In K&R C if the function you were calling returned int then you didn’t need to declare it before calling it. Many functions that in modern times return void, used to return int (which is to say, they didn’t declare what they returned, so it defaulted to int, and if the function used plain return; then that was okay as long as the caller didn’t use the return value). exit() is such a function. sed calls it without declaring it first, and that generates a warning:

sed0.c:48:3: warning: incompatible implicit declaration of built-in function ‘exit’ [enabled by default]

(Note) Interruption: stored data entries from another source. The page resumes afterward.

/-- A descriptor that has ended writes its digest and writeback, then signals (R411, R412). A full message destination
makes the channel wait. -/
def State.descEnd (s : State) (c : Nat) : State :=
  let x := s.dmaCh c
  match x.desc with
  | none => s
  | some d =>
    if !(s.dmaRuns c) || !x.finished || decide (x.phase ≠ .idle) || decide (0 < x.outW) then s
    else
      let s := if x.digDone then s
        else
          let s := s.shaEnd c
          s.setDmaCh c { s.dmaCh c with digDone := true }
      if (s.dmaCh c).phase ≠ .idle then s
      else
      let s := if x.wbDone then s
        else
          let s := s.dmaWb c
          s.setDmaCh c { s.dmaCh c with wbDone := true }
      if dMsg d then
        let m : Msg := ⟨BitVec.ofNat 64 (s.reg64 (Reg.DMA_CH_CUR_LO c) / 64 * 64),
          BitVec.ofNat 64 ((s.dmaCh c).stat + c * 2 ^ 8 + dMsgTag d * 2 ^ 32), blockSrc 7⟩
        match s.sendMsg (dMsgDst d) m with
        | (1, s) => s.setDmaSt c 2
        | (_, s) => s.dmaNext c
      else s.dmaNext c

end Sys2Proof.Machine
end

I could declare exit() explicitly, but it seemed simpler to just add #include <stdlib.h>. And it is.

ed declares some of the library functions it uses explicitly. Like malloc():

char	*malloc();

That’s a problem because the declaration of malloc() has changed. Now it’s void *malloc(size_t). This is a fatal violation of the C standard that the compiler is not obliged to warn me about, but thankfully it does.

The modern fix is again to add header files. Amusingly, version 7 Unix didn’t even have a header file that declared malloc().

When it comes to mktemp() (which is also declared explicitly rather than via a header file), ed has a problem:

tfname = mktemp("/tmp/eXXXXX");

2 problems in fact. One is that modern mktemp() expects its argument to have 6 “X”s, not 5. But the more serious problem is that the storage pointed to by the argument will be modified, and the string literal that is passed is not guaranteed to be placed in a modifiable data region. I’m surprised this worked in Version 7 Unix. These days not only is it not guaranteed to work, it doesn’t actually work. SEGFAULT because mktemp() tries to write into a read-only page.

And the 3rd problem is of course that mktemp() is a problematic interface so the better mkstemp() interface made it into the POSIX standard and mktemp() did not.

Which brings me to…

Unfashionable interfaces

ed uses gtty() and stty() to get and set the terminal flags (to switch off ECHO while the encryption key is read from the terminal). Not only is gtty() unfashionable in modern Unixes (I replaced it with tcgettattr()), it was unfashionable in Version 7 Unix. It’s not documented in the man pages; instead, tty(4) documents the use of the TIOCGETP command to ioctl().

ed is already using a legacy interface in 1979.